A limitation of the analysis described herein is that each learning goal, learning activity, and assessment item were investigated according to what is asked of the student in the artifact, not the student's actual response to the item. This purposeful bounding of the investigation around the artifacts does not include response process validation from students. Additionally, the items generated by these teachers may not be deemed “high-quality” items by chemistry content experts. The items generated by the teachers were part of an ongoing professional development and reflect what was implemented in chemistry teacher classrooms during early sessions. During later professional development sessions, teachers collaboratively interpreted student responses to the assessment items presented and posited potential changes to planned, formative assessment design practices. Future studies may investigate the tasks that are asked of the student versus the task the student performs.

Implications for teachers

Although this work holds many implications for research, it may also serve to benefit teachers looking to improve their classroom practices. For example, chemistry teachers should consider the representations used to teach and assess knowledge in their classrooms. Overemphasis on a single representational level or misalignment between representations on assessment and instructional materials can impact the quality of interpretations of student knowledge. Teachers may also consider how tasks and representations are aligned between assessment and instruction. It is likely the one-to-one ratio between assessment and instructional items employed in this study is not sufficient and that teachers may benefit from using a ratio more like what is found in Claude's artifacts (1 learning goal: 4 assessment items: 13 learning activity items). The exact numbers are likely less important than having one learning goal, assessed multiple times, with even more student learning opportunities. The alignment plot can be employed in chemistry teacher education (focused on formative assessment practices) and chemistry teacher professional development as a tool to examine alignment in the discipline-specific manner.
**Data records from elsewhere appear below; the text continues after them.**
-- ==== Sys2Proof/Safety.lean ====
section
/-! DEFINITION. What claims about the block speak of: the parts of an instruction a rule names, when a
state is inside a Step, the errors an operation may raise, and the invariant between requests
(45_controller.md R237). -/

namespace Sys2Proof

/-! ### Parts of an instruction -/

/-- The destination register, for the instructions that have one (30_encoding.md R78, role `D`). -/
def Instr.dest? : Instr → Option Reg
  | .load d _ => some d
  | .loadin1 d _ => some d
  | .loadin2 d _ => some d
  | .loadin _ d _ => some d
  | .loadi d _ => some d
  | .storea _ => none
  | .storein1a _ => none
  | .storein2a _ => none
  | .store _ _ => none
  | .storein _ _ _ => none
  | .move _ d => some d
  | .add d _ => some d
  | .addi d _ => some d
  | .addr d _ => some d
  | .sub d _ => some d
  | .subi d _ => some d
  | .subr d _ => some d
  | .mult d _ => some d
  | .multi d _ => some d
  | .multr d _ => some d
  | .div d _ => some d
  | .divi d _ => some d
  | .divr d _ => some d
  | .mod d _ => some d
  | .modi d _ => some d
  | .modr d _ => some d
  | .oplus d _ => some d
  | .oplusi d _ => some d
  | .oplusr d _ => some d
  | .and d _ => some d
  | .andi d _ => some d
  | .andr d _ => some d
  | .or d _ => some d
  | .ori d _ => some d
  | .orr d _ => some d
  | .jump _ => none
  | .jumpeq _ => none
  | .jumpne _ => none
  | .jumple _ => none
  | .jumpge _ => none
  | .jumplt _ => none
  | .jumpgt _ => none
  | .nop => none

end Sys2Proof

namespace Sys2Proof.Machine

/-- Function, destination and right operand of a compute instruction (43_compute.md R160). -/
def computeParts : Instr → Option (AluFn × Reg × Operand)
  | .load _ _ => none
  | .loadin1 _ _ => none
  | .loadin2 _ _ => none
  | .loadin _ _ _ => none
  | .loadi _ _ => none
  | .storea _ => none
  | .storein1a _ => none
  | .storein2a _ => none
  | .store _ _ => none
  | .storein _ _ _ => none
  | .move _ _ => none
  | .add d i => some (.add, d, .mem i)
  | .addi d i => some (.add, d, .imm i)
  | .addr d src => some (.add, d, .reg src)
  | .sub d i => some (.sub, d, .mem i)
  | .subi d i => some (.sub, d, .imm i)
  | .subr d src => some (.sub, d, .reg src)
  | .mult d i => some (.mult, d, .mem i)
  | .multi d i => some (.mult, d, .imm i)
  | .multr d src => some (.mult, d, .reg src)
  | .div d i => some (.div, d, .mem i)
  | .divi d i => some (.div, d, .imm i)
  | .divr d src => some (.div, d, .reg src)
  | .mod d i => some (.mod, d, .mem i)
  | .modi d i => some (.mod, d, .imm i)
  | .modr d src => some (.mod, d, .reg src)
  | .oplus d i => some (.oplus, d, .mem i)
  | .oplusi d i => some (.oplus, d, .imm i)
  | .oplusr d src => some (.oplus, d, .reg src)
  | .and d i => some (.and, d, .mem i)
  | .andi d i => some (.and, d, .imm i)
  | .andr d src => some (.and, d, .reg src)
  | .or d i => some (.or, d, .mem i)
  | .ori d i => some (.or, d, .imm i)
  | .orr d src => some (.or, d, .reg src)
  | .jump _ => none
  | .jumpeq _ => none
  | .jumpne _ => none
  | .jumple _ => none
  | .jumpge _ => none
  | .jumplt _ => none
  | .jumpgt _ => none
  | .nop => none

/-- The relation a conditional jump tests (44_jump_nop.md R204 to R209). -/
def condOf : Instr → Option Cond
  | .jumpeq _ => some .eq
  | .jumpne _ => some .ne
  | .jumple _ => some .le
  | .jumpge _ => some .ge
  | .jumplt _ => some .lt
  | .jumpgt _ => some .gt
  | _ => none

/-- The jump is taken in `s`: JUMP always, a conditional jump when its relation holds of ACC
(44_jump_nop.md R202, R203). -/
def takesJump (i : Instr) (s : State) : Bool :=
  match i, condOf i with
  | .jump _, _ => true
  | _, some c => c.holds s.regs.acc
  | _, none => false

/-- The address an instruction stores to in `s` (42_store_move.md R151 to R155). -/
def storeAddr (i : Instr) (s : State) : Option Int :=
  match i with
  | .storea n => some n
  | .storein1a n => some (offsetAddr s .in1 n)
  | .storein2a n => some (offsetAddr s .in2 n)
  | .store _ n => some n
  | .storein b _ n => some (offsetAddr s b n)
  | _ => none

/-- The effective address of an instruction that reaches the data memory, in `s`
(20_memory.md R50, R51). -/
def memAddr (i : Instr) (s : State) : Option Int :=
  match i, computeParts i with
  | .load _ n, _ => some n
  | .loadin1 _ n, _ => some (offsetAddr s .in1 n)
  | .loadin2 _ n, _ => some (offsetAddr s .in2 n)
  | .loadin b _ n, _ => some (offsetAddr s b n)
  | _, some (_, _, .mem n) => some n
  | _, _ => storeAddr i s

/-- The value of a right operand in `s`, where it can be read (43_compute.md R160). -/
def operandValue (o : Operand) (s : State) : Option Int :=
  match o with
  | .mem n => if s.cfg.InAddr n then some (s.mem.read n.toNat) else none
  | .imm n => some n
  | .reg r => some (s.regs.get r)

/-- The value a load or MOVE is to write to its destination register in `s`, where its cell can be read
(41_load.md R140, 42_store_move.md R156). -/
def movedValue (i : Instr) (s : State) : Option Int :=
  match i with
  | .load _ n => operandValue (.mem n) s
  | .loadin1 _ n => operandValue (.mem (offsetAddr s .in1 n)) s
  | .loadin2 _ n => operandValue (.mem (offsetAddr s .in2 n)) s
  | .loadin b _ n => operandValue (.mem (offsetAddr s b n)) s
  | .loadi _ n => some n
  | .move src _ => some (s.regs.get src)
  | _ => none

/-- The value an instruction is to write to its destination register in `s`, where its operand can be
read and its function is defined: DIV and MOD have none for the right operand 0
(41_load.md R140, 42_store_move.md R156, 43_compute.md R160, R162). -/
def destValue (i : Instr) (s : State) : Option Int :=
  match computeParts i with
  | none => movedValue i s
  | some (f, d, o) =>
    match operandValue o s with
    | none => none
    | some b => if (f = .div ∨ f = .mod) ∧ b = 0 then none else some (f.eval (s.regs.get d) b)

/-! ### Inside a Step -/

/-- `s` is a state in which a Step dispatches its instruction: `running`, with the snapshot of the
present machine state on top of the undo stack (45_controller.md R221). -/
def State.inStep (s : State) : Bool :=
  s.cstate == .running && s.undo.head? == some { regs := s.regs, mem := s.mem }

/-- The outcome of the last request was a run-time error (10_state.md R36). -/
def State.failed (s : State) : Bool :=
  match s.msg with
  | .error _ _ _ => true
  | _ => false

/-- The last request was a Step that succeeded (10_state.md R36). -/
def State.stepped (s : State) : Bool :=
  match s.msg with
  | .stepOk _ _ | .terminateSentinel _ | .endOfProgram => true
  | _ => false

/-- The errors an operation may raise with `M = R`, but for the controller's own test of PC: the
table of 60_exceptions.md R254. -/
def mayRaise : Op → RunError → Bool
  | .load, e | .loadin1, e | .loadin2, e | .loadin, e | .storea, e | .storein1a, e => [2].contains e.code
  | .storein2a, e | .store, e | .storein, e | .oplus, e | .and, e | .or, e => [2].contains e.code
  | .loadi, _ | .move, _ | .oplusi, _ | .oplusr, _ | .andi, _ | .andr, _ => false
  | .ori, _ | .orr, _ | .nop, _ => false
  | .add, e | .sub, e | .mult, e => [1, 2].contains e.code
  | .addi, e | .addr, e | .subi, e | .subr, e | .multi, e | .multr, e => [1].contains e.code
  | .div, e => [1, 2, 5].contains e.code
  | .divi, e | .divr, e => [1, 5].contains e.code
  | .mod, e => [2, 5].contains e.code
  | .modi, e | .modr, e => [5].contains e.code
  | .jump, e | .jumpeq, e | .jumpne, e | .jumple, e | .jumpge, e | .jumplt, e => [3, 4].contains e.code
  | .jumpgt, e => [3, 4].contains e.code

/-! ### The invariant between requests (45_controller.md R237) -/

/-- Registers lie in `RANGE_R`, and those the variant lacks, no part of the machine state, are 0
(10_state.md R20, R21). -/
def regsOk (c : Config) (f : RegFile) : Bool :=
  Reg.all.all fun r => decide (c.InReg (f.get r)) && (r.inVariant c.variant || f.get r == 0)

/-- The memory is in canonical form, every assigned address is legal and every cell value lies in
`RANGE_M` (10_state.md R30). -/
def memOk (c : Config) (m : Memory) : Bool :=
  Memory.wf m && m.all fun p => decide (c.InAddr p.1) && decide (c.InCell p.2)

/-- PC indexes a program of `n` instructions. -/
def pcInside (n : Nat) (f : RegFile) : Bool := decide (0 ≤ f.pc) && decide (f.pc < n)

/-- A snapshot on the undo stack: a legal machine state whose PC indexes the program (R237 (d)). -/
def snapshotOk (c : Config) (n : Nat) (p : Snapshot) : Bool :=
  regsOk c p.regs && memOk c p.mem && pcInside n p.regs

/-- Terminated states: PC is past the end or indexes the sentinel, and a Step can be undone (R237 (c)). -/
def terminatedOk (s : State) : Bool :=
  !s.undo.isEmpty &&
    (decide (s.progLen ≤ s.regs.pc) || (s.fetch.map (isSentinel ·.instr)) == some true)

/-- R237 for a state with a program loaded: the configuration was accepted and the program fits it,
(a) registers and memory are legal, (b) in AwaitingStep PC indexes the program, (c), (d). -/
def State.loadedOk (s : State) : Bool :=
  checkConfig s.cfg == none && decide (s.progLen ≤ s.cfg.regMax) &&
    s.prog.all (fun rec => rec.instr.fits s.cfg) &&
    regsOk s.cfg s.regs && memOk s.cfg s.mem &&
    s.undo.all (snapshotOk s.cfg s.prog.length) &&
    (match s.cstate with
      | .awaitingStep => pcInside s.prog.length s.regs
      | .terminated => terminatedOk s
      | .running => false)

/-- The invariant between requests. Without a program there is no machine state (10_state.md R46):
then nothing is left to undo and the controller rests. -/
def State.inv (s : State) : Bool :=
  s.signal == .advance &&
    (if s.prog = [] then s.undo == [] && s.cstate == .awaitingStep else s.loadedOk)

/-! ### Runs of one request -/

/-- `n` Step requests. -/
def steps : Nat → State → Out
  | 0, s => .next s
  | n + 1, s =>
    match serveStep s with
    | .next t => steps n t
    | .fault f => .fault f
    | .refused r => .refused r

/-- `n` Undo requests. -/
def undos : Nat → State → Out
  | 0, s => .next s
  | n + 1, s =>
    match serveUndo s with
    | .next t => undos n t
    | .fault f => .fault f
    | .refused r => .refused r

/-- The initial memory that lists the cells `kvs`, all keys and values integers (40_parser.md R131). -/
def InitMem.ofCells (kvs : List (Nat × Int)) : InitMem :=
  .entries (kvs.map fun p => (.int (p.1 : Int), .int p.2))

/-! ### Texts that spell a program (30_encoding.md R71) -/

/-- A token: one or more characters that are neither whitespace nor a line feed. -/
def isToken (t : Text) : Bool := !t.isEmpty && t.all fun ch => !isSpace ch && ch.toNat != 0x0A

/-- Nothing but whitespace. -/
def isBlank (t : Text) : Bool := t.all isSpace

/-- The token spells the argument of that kind: a name of the register in `REGNAMES`, or an integer
literal of a value in `RANGE_I` (40_parser.md R121, R122). -/
def spellsArg (c : Config) (k : ArgKind) (token : Text) (a : ArgVal) : Bool :=
  match k, a with
  | .reg, .reg r =>
    c.regNames.any fun p => p.2 == r && nameMatches c.registerCaseSensitive p.1 token
  | .int, .int v => readInt token == some v && decide (c.InImm v)
  | _, _ => false

/-- One argument as a line spells it: the whitespace before its token, the token, what it stands for. -/
structure SpelledArg where
  gap   : Text
  token : Text
  val   : ArgVal
deriving DecidableEq, Repr

/-- One instruction line taken apart as R71 builds it, with the row its first token names. -/
structure SpelledLine where
  lead   : Text
  row    : OpRow
  name   : Text
  args   : List SpelledArg
  trail  : Text
  /-- The line ends in the terminator `;`. -/
  closed : Bool
deriving DecidableEq, Repr

/-- The line without the whitespace around it and without its terminator. -/
def SpelledLine.body (l : SpelledLine) : Text := l.name ++ l.args.flatMap fun a => a.gap ++ a.token

/-- The whole physical line. -/
def SpelledLine.raw (l : SpelledLine) : Text :=
  l.lead ++ (l.body ++ (l.trail ++ if l.closed then [';'] else []))

/-- The line spells an instruction under a configuration: its name matches its row of `OPTABLE`, its
arguments spell the row's kinds in order, no comment marker occurs in it, and it has the terminator
where one is required. A line without one must not end in `;`, which would be taken for it
(30_encoding.md R71, 40_parser.md R104 to R107, R112, R120 to R122). -/
structure SpelledLine.Ok (c : Config) (l : SpelledLine) : Prop where
  blank      : isBlank l.lead = true ∧ isBlank l.trail = true
  row        : l.row ∈ c.optable
  name       : isToken l.name = true ∧ nameMatches c.opcodeCaseSensitive l.row.name l.name = true
  gaps       : ∀ a ∈ l.args, a.gap ≠ [] ∧ isBlank a.gap = true ∧ isToken a.token = true
  arity      : l.args.length = l.row.kinds.length
  args       : ∀ p ∈ l.row.kinds.zip l.args, spellsArg c p.1 p.2.token p.2.val = true
  noComment  : ¬ c.commentMarker <:+: l.body
  terminator : l.closed = true ∨ (c.requireTerminator = false ∧ l.body.getLast? ≠ some ';')

/-- The text of the lines, one instruction per physical line (30_encoding.md R71). -/
def programText (ls : List SpelledLine) : Text := List.intercalate ['\n'] (ls.map SpelledLine.raw)

/-! ### Parse errors -/

/-- Line and raw text a parse error names; none for `EmptyProgram` (40_parser.md R126). -/
def ParseError.site : ParseError → Option (Nat × Text)
  | .missingTerminator l t => some (l, t)
  | .emptyProgram => none
  | .unknownOpcode l t _ _ => some (l, t)
  | .arityMismatch l t _ _ => some (l, t)
  | .unknownRegister l t _ => some (l, t)
  | .notAnInteger l t _ => some (l, t)
  | .immediateOutOfRange l t _ => some (l, t)

end Sys2Proof.Machine
end

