-- ==== Sys2Proof/Laws/Memory.lean ====
section
/-! SUPPORT. The laws of the data memory: read after write, and every operation keeps the canonical
form. -/

namespace Sys2Proof.Machine

/-- Everything a write does: the cell written is assigned the value, every other cell is as before. -/
theorem Memory.find_write (m : Memory) (a b : Nat) (v : Int) :
    (m.write a v).find b = if b = a then some v else m.find b := by
  induction m with
  | nil => simp [Memory.write, Memory.find, eq_comm]
  | cons p m ih =>
    obtain ⟨k, w⟩ := p
    unfold Memory.write
    split
    · simp [Memory.find, eq_comm]
    · split
      · next _ h => subst h; simp only [Memory.find]; split <;> simp_all [eq_comm]
      · next h1 h2 =>
        simp only [Memory.find, ih]
        split
        · next h => subst h; simp [Ne.symm h2]
        · rfl

theorem Memory.read_write (m : Memory) (a b : Nat) (v : Int) :
    (m.write a v).read b = if b = a then v else m.read b := by
  unfold Memory.read; rw [Memory.find_write]; split <;> simp

@[simp] theorem Memory.read_write_self (m : Memory) (a : Nat) (v : Int) : (m.write a v).read a = v := by
  simp [Memory.read_write]

@[simp] theorem Memory.find_write_self (m : Memory) (a : Nat) (v : Int) :
    (m.write a v).find a = some v := by simp [Memory.find_write]

theorem Memory.read_of_find_none {m : Memory} {a : Nat} (h : m.find a = none) : m.read a = 0 := by
  simp [Memory.read, h]

/-- The cells of a memory after a write are the one written and cells there were before. -/
theorem Memory.mem_write {m : Memory} {a : Nat} {v : Int} {p : Nat × Int} (h : p ∈ m.write a v) :
    p = (a, v) ∨ p ∈ m := by
  induction m with
  | nil => simpa [Memory.write] using h
  | cons q m ih =>
    obtain ⟨k, w⟩ := q
    unfold Memory.write at h
    split at h
    · simpa using h
    · split at h
      · simp only [List.mem_cons] at h ⊢; tauto
      · simp only [List.mem_cons] at h ⊢
        rcases h with h | h
        · exact .inr (.inl h)
        · rcases ih h with h | h <;> tauto

/-- The canonical form, by the head: every later address is larger. -/
theorem Memory.wf_cons (a : Nat) (v : Int) (m : Memory) :
    Memory.wf ((a, v) :: m) = true ↔ (∀ p ∈ m, a < p.1) ∧ m.wf = true := by
  induction m generalizing a v with
  | nil => simp [Memory.wf]
  | cons q m ih =>
    obtain ⟨b, w⟩ := q
    simp only [Memory.wf, Bool.and_eq_true, decide_eq_true_eq, List.mem_cons, forall_eq_or_imp]
    constructor
    · rintro ⟨hab, h⟩
      have := ((ih b w).mp h).1
      exact ⟨⟨hab, fun p hp => lt_trans hab (this p hp)⟩, h⟩
    · rintro ⟨⟨hab, -⟩, h⟩
      exact ⟨hab, h⟩

/-- A write keeps the canonical form. -/
theorem Memory.write_wf {m : Memory} (h : m.wf = true) (a : Nat) (v : Int) : (m.write a v).wf = true := by
  induction m with
  | nil => rfl
  | cons q m ih =>
    obtain ⟨k, w⟩ := q
    have hk := (Memory.wf_cons k w m).mp h
    unfold Memory.write
    split
    · next hlt =>
      refine (Memory.wf_cons _ _ _).mpr ⟨?_, h⟩
      simp only [List.mem_cons, forall_eq_or_imp]
      exact ⟨hlt, fun p hp => lt_trans hlt (hk.1 p hp)⟩
    · split
      · next _ he => subst he; exact (Memory.wf_cons _ _ _).mpr hk
      · next h1 h2 =>
        refine (Memory.wf_cons _ _ _).mpr ⟨fun p hp => ?_, ih hk.2⟩
        rcases Memory.mem_write hp with rfl | hp
        · simp only; omega
        · exact hk.1 p hp

/-- The cells a memory in canonical form lists are the cells it finds. -/
theorem Memory.find_eq_some_iff {m : Memory} (h : m.wf = true) (a : Nat) (v : Int) :
    m.find a = some v ↔ (a, v) ∈ m := by
  induction m with
  | nil => simp [Memory.find]
  | cons q m ih =>
    obtain ⟨k, w⟩ := q
    have hk := (Memory.wf_cons k w m).mp h
    simp only [Memory.find, List.mem_cons, Prod.mk.injEq]
    split
    · next he =>
      subst he
      constructor
      · intro h; simp_all
      · rintro (⟨-, rfl⟩ | hm)
        · rfl
        · exact absurd (hk.1 _ hm) (lt_irrefl _)
    · next hne => rw [ih hk.2]; constructor
                  · exact .inr
                  · rintro (⟨rfl, -⟩ | hm)
                    · exact absurd rfl hne
                    · exact hm

/-- The memory of the reset state is in canonical form. -/
theorem reset_mem_wf : State.reset.mem.wf = true := rfl

/-- The memory Load builds is in canonical form. -/
theorem readEntries_wf {c : Config} {kvs : List (HostScalar × HostScalar)} {m m' : Memory}
    (hm : m.wf = true) (h : readEntries c m kvs = .ok m') : m'.wf = true := by
  induction kvs generalizing m with
  | nil => cases h; exact hm
  | cons kv kvs ih =>
    obtain ⟨k, v⟩ := kv
    unfold readEntries at h
    split at h
    · cases h
    · split at h
      · cases h
      · split at h
        · cases h
        · split at h
          · cases h
          · exact ih (Memory.write_wf hm _ _) h

theorem readInitMem_wf {c : Config} {im : InitMem} {m : Memory} (h : readInitMem c im = .ok m) :
    m.wf = true := by
  cases im with
  | absent => cases h; rfl
  | notAMap t => cases h
  | entries kvs => exact readEntries_wf (m := []) rfl h

end Sys2Proof.Machine
end

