-- ==== Sys2Proof/Tests/Slice0.lean ====
section
/-! SUPPORT. The model's own tests: each expected result is a vector of 95_test_vectors.md, named by its
number, or follows from the rule named. Then a witness for the hypotheses of each obligation. -/

namespace Sys2Proof.Tests

open Sys2Proof.Machine

/-! ### Helpers -/

/-- The outcome is a next state with property `p`. -/
def next (o : Out) (p : State → Bool) : Bool :=
  match o with
  | .next t => p t
  | .fault _ => false
  | .refused _ => false

/-- The outcome is the refusal `r`. -/
def refusedWith (o : Out) (r : Refusal) : Bool :=
  match o with
  | .next _ => false
  | .fault _ => false
  | .refused r' => r' == r

/-- A program of `n` records that are all NOP. -/
def nops (n : Nat) : List Record := List.replicate n { line := 1, text := [], instr := .nop }

/-- Awaiting a Step of program `p`, with nothing to undo. -/
def waiting (v : Variant) (f : RegFile) (m : Memory) (p : List Record) : State :=
  { State.reset with cfg := Config.standard v, regs := f, mem := m, prog := p }

/-- Awaiting a Step of the one-record program `i`. -/
def only (i : Instr) : State :=
  waiting .extended RegFile.zero [] [{ line := 1, text := "X".toList, instr := i }]

/-- Inside a Step, with a program of `n` records. -/
def running (v : Variant) (f : RegFile) (m : Memory) (n : Nat) : State :=
  (waiting v f m (nops n)).beginStep

/-- Inside a Step, `i` succeeds with the given registers, memory and signal. -/
def runs (v : Variant) (f : RegFile) (m : Memory) (n : Nat) (i : Instr) (f' : RegFile) (m' : Memory)
    (sig : Signal) : Bool :=
  next (exec i (running v f m n)) fun t =>
    t.regs == f' && t.mem == m' && t.signal == sig && t.cstate == .running && i.encodable t.cfg

/-- Inside a Step, `i` fails with `e` and leaves no effect. -/
def fails (v : Variant) (f : RegFile) (m : Memory) (n : Nat) (i : Instr) (e : RunError) : Bool :=
  next (exec i (running v f m n)) fun t =>
    t.regs == f && t.mem == m && t.undo == [] && t.cstate == .awaitingStep &&
      (match t.msg with
        | .error e' _ _ => e' == e
        | _ => false)

/-- The opcode-table word `w` decodes to `i`, and `i` encodes to `w`. -/
def codes (w : Nat) (i : Instr) : Bool := decodeTableWord 40 w == some i && (encode 22 i).toNat == w

/-- The parser answers this program. -/
def parses (c : Config) (t : String) (p : List (Nat × String × Instr)) : Bool :=
  match parse c t.toList with
  | .ok q => q == p.map fun x => { line := x.1, text := x.2.1.toList, instr := x.2.2 }
  | .error _ => false

/-- The parser answers this error. -/
def parseFails (c : Config) (t : String) (e : ParseError) : Bool :=
  match parse c t.toList with
  | .ok _ => false
  | .error e' => e' == e

/-- The Load inputs of a text with the default configuration of variant `v`. -/
def textInput (v : Variant) (t : String) (im : InitMem) : LoadInput where
  cfg := Config.standard v
  source := .text t.toList
  initMem := im
  regInit := []

/-- The Load succeeds with a state with property `p`. -/
def loads (inp : LoadInput) (p : State → Bool) : Bool :=
  match load inp with
  | .ok s => p s
  | .error _ => false

/-- The Load fails with `e`. -/
def loadFails (inp : LoadInput) (e : LoadError) : Bool :=
  match load inp with
  | .ok _ => false
  | .error e' => e' == e

/-! ### Well-formedness: for each check an ill-formed term it refuses (30_encoding.md R74, R76, R86) -/

theorem test_wf_register_absent : Instr.regsExist .minimal (.loadi .sp 1) = false := by decide

theorem test_wf_second_register_absent : Instr.regsExist .minimal (.addr .acc .cs) = false
  := by decide

theorem test_wf_immediate_above :
    Instr.immInRange (Config.standard .extended) (.loadi .acc 2097152) = false := by decide

theorem test_wf_immediate_below :
    Instr.immInRange (Config.standard .extended) (.loadi .acc (-2097153)) = false := by decide

theorem test_wf_not_in_table :
    Instr.inTable (Config.standard .minimal) (.multi .acc 2) = false ∧
    Instr.wellFormed (Config.standard .minimal) (.multi .acc 2) = false := by decide

theorem test_wf_not_encodable :
    Instr.encodable (Config.standard .extended) (.loadin1 .acc 0) = false := by decide

theorem test_wf_accepts :
    Instr.wellFormed (Config.standard .minimal) (.loadin1 .acc (-2097152)) = true ∧
    Instr.wellFormed (Config.standard .extended) (.storein .baf .cs 2097151) = true := by decide

/-! ### Decoding (30_encoding.md R84 to R86): the word of every constructor, written out by the spec -/

theorem test_words_loads :
    codes 0x010000007 (.load .acc 7) = true ∧
    codes 0x0203FFFFE (.loadin1 .acc (-2)) = true ∧
    codes 0x0303FFFFF (.loadin2 .acc (-1)) = true ∧
    codes 0x048800000 (.loadin .sp .in2 0) = true ∧
    codes 0x05E1FFFFF (.loadi .cs 2097151) = true := by decide

theorem test_words_stores :
    codes 0x080000003 (.storea 3) = true ∧
    codes 0x090000002 (.storein1a 2) = true ∧
    codes 0x0A03FFFFB (.storein2a (-5)) = true ∧
    codes 0x0B8000000 (.store .sp 0) = true ∧
    codes 0x0CB9FFFFF (.storein .baf .ds 2097151) = true ∧
    codes 0x100C00000 (.move .acc .pc) = true := by decide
The “best practices” examined in this work were generated by high school chemistry teachers and align to high quality practices stated in relevant literature. The connection between these chemistry teachers’ goals and literature-backed practices implies that high school chemistry teachers may benefit from incorporating the stated “best practices” when developing formative assessments. The “best practices” were generated as goals for designing and interpreting formative assessments by a group of teachers knowingly using the process of data-driven inquiry (Schafer and Yezierski, 2020a). Chemistry teachers may similarly benefit by using processes like data-driven inquiry to scaffold their progression from designing goals, collecting classroom evidence, and forming an evidence-based instructional response. Additionally, we hope chemistry teachers are inspired to reflect on the alignment of the purpose and design of the assessments employed in their own classrooms and employ formal measures such as the alignment plot in their practice.

Conflicts of interest

There are no conflicts to declare.

Appendix A – task codebook and example items

Table 9 Task codebook

Code	Description (demonstration of competency requires…)	Example task	Plot depiction
Retrieval	Identification or stating of standalone information without synthesis or analysis.	Identify, recognize, math functions, complete, apply, demonstrate	Circle (shape)
Explanation	Communication of critical/essential information from noncritical/nonessential information.	Explain, summarize	Triangle (shape)
Representation	Generation of a depiction of a chemical idea, phenomenon, or relationship	Draw, use models, represent, show	Square (shape)
Analysis	Processes that involve examining knowledge/content/observations with the intent of generating new conclusions (extending knowledge).	Sort, categorize, differentiate, assess, critique, evaluate, diagnose	Pentagon (shape)
Knowledge utilization	Processes that require the application or use of knowledge in a novel situation.	Test, how would you determine, generate and test	Star (shape)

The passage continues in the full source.